Principal Component Analysis (PCA)
- PCA is an unsupervised learning technique used for dimensionality reduction.
- It transforms a large number of features into a smaller set of new variables called principal components.
- These components capture the most important information (maximum variance) in the data.
How PCA Works
- The data is first standardized so that all features are on the same scale.
- PCA computes the directions (principal components) where the data varies the most.
- The first principal component captures the highest variance, the second captures the next highest, and so on.
- These components are orthogonal (independent) to each other.
How PCA Reduces Dimensionality
- Instead of using all original features, PCA selects only the top few principal components.

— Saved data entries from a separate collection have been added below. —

@[simp] theorem State.stageCleared_now (k : Byte) (p : List Byte) : (s.stageCleared k p).now = s.now := by
  unfold State.stageCleared; (try dsimp only); (repeat' split) <;> simp
@[simp] theorem State.stageCleared_pending (k : Byte) (p : List Byte) : (s.stageCleared k p).pending = s.pending := by
  unfold State.stageCleared; (try dsimp only); (repeat' split) <;> simp
@[simp] theorem State.stageCleared_coin (k : Byte) (p : List Byte) : (s.stageCleared k p).coin = s.coin := by
  unfold State.stageCleared; (try dsimp only); (repeat' split) <;> simp
@[simp] theorem State.stageCleared_credit (k : Byte) (p : List Byte) : (s.stageCleared k p).credit = s.credit := by
  unfold State.stageCleared; (try dsimp only); (repeat' split) <;> simp
@[simp] theorem State.stageCleared_rating (k : Byte) (p : List Byte) : (s.stageCleared k p).rating = s.rating := by
  unfold State.stageCleared; (try dsimp only); (repeat' split) <;> simp
@[simp] theorem State.stageCleared_line (k : Byte) (p : List Byte) : (s.stageCleared k p).line = s.line := by
  unfold State.stageCleared; (try dsimp only); (repeat' split) <;> simp
@[simp] theorem State.stageCleared_arbiter (k : Byte) (p : List Byte) : (s.stageCleared k p).arbiter = s.arbiter := by
  unfold State.stageCleared; (try dsimp only); (repeat' split) <;> simp
@[simp] theorem State.stageCleared_tamper (k : Byte) (p : List Byte) : (s.stageCleared k p).tamper = s.tamper := by
  unfold State.stageCleared; (try dsimp only); (repeat' split) <;> simp
@[simp] theorem State.stageCleared_elapsed (k : Byte) (p : List Byte) : (s.stageCleared k p).elapsed = s.elapsed := by
  unfold State.stageCleared; (try dsimp only); (repeat' split) <;> simp
@[simp] theorem State.stageCleared_power (k : Byte) (p : List Byte) : (s.stageCleared k p).power = s.power := by
  unfold State.stageCleared; (try dsimp only); (repeat' split) <;> simp
@[simp] theorem State.stageCleared_clock (k : Byte) (p : List Byte) : (s.stageCleared k p).clock = s.clock := by
  unfold State.stageCleared; (try dsimp only); (repeat' split) <;> simp
@[simp] theorem State.stageCleared_setPort (k : Byte) (p : List Byte) : (s.stageCleared k p).setPort = s.setPort := by
  unfold State.stageCleared; (try dsimp only); (repeat' split) <;> simp
@[simp] theorem State.stageCleared_service (k : Byte) (p : List Byte) : (s.stageCleared k p).service = s.service := by
  unfold State.stageCleared; (try dsimp only); (repeat' split) <;> simp
@[simp] theorem State.stageCleared_lifetime (k : Byte) (p : List Byte) : (s.stageCleared k p).lifetime = s.lifetime := by
  unfold State.stageCleared; (try dsimp only); (repeat' split) <;> simp
@[simp] theorem State.stageCleared_period (k : Byte) (p : List Byte) : (s.stageCleared k p).period = s.period := by
  unfold State.stageCleared; (try dsimp only); (repeat' split) <;> simp
@[simp] theorem State.stageCleared_history (k : Byte) (p : List Byte) : (s.stageCleared k p).history = s.history := by
  unfold State.stageCleared; (try dsimp only); (repeat' split) <;> simp
@[simp] theorem State.stageCleared_call (k : Byte) (p : List Byte) : (s.stageCleared k p).call = s.call := by
  unfold State.stageCleared; (try dsimp only); (repeat' split) <;> simp
@[simp] theorem State.stageCleared_events (k : Byte) (p : List Byte) : (s.stageCleared k p).events = s.events := by
  unfold State.stageCleared; (try dsimp only); (repeat' split) <;> simp
@[simp] theorem State.stageCleared_nv (k : Byte) (p : List Byte) : (s.stageCleared k p).nv = s.nv := by
  unfold State.stageCleared; (try dsimp only); (repeat' split) <;> simp
@[simp] theorem State.stageCleared_restores (k : Byte) (p : List Byte) : (s.stageCleared k p).restores = s.restores := by
  unfold State.stageCleared; (try dsimp only); (repeat' split) <;> simp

- These components retain most of the important information from the dataset.
- Less important features (with low variance) are removed.
- This reduces the number of dimensions while preserving the overall structure of the data.
Example
- A dataset with 10 features can be reduced to 2 or 3 principal components while still retaining most of the information.
- This makes computation faster and visualization easier.
Advantages
- Reduces complexity of the dataset.
- Improves model performance and speed.
- Removes redundant and correlated features.
Differentiate between PCA and LDA
Principal Component Analysis (PCA)
- PCA is an unsupervised technique used for dimensionality reduction.
- It focuses on maximizing variance in the data.
- It does not consider class labels.
- It is mainly used for data compression and visualization.
Linear Discriminant Analysis (LDA)
- LDA is a supervised technique used for dimensionality reduction and classification.
- It focuses on maximizing the separation between different classes.
- It uses class labels to improve class discrimination.
- It is mainly used when classification is required.
Key Differences
| Aspect | PCA (Principal Component Analysis) | LDA (Linear Discriminant Analysis) |
|---|
| Learning Type | Unsupervised | Supervised |
| Objective | Maximize variance | Maximize class separation |
| Use of Labels | Does not use labels | Uses class labels |
| Application | Data reduction, visualization | Classification, feature reduction |
When to Prefer LDA over PCA
- When the dataset has labeled data and the goal is classification.
- When we want to maximize separation between different classes.
- When improving classification accuracy is more important than just reducing dimensions.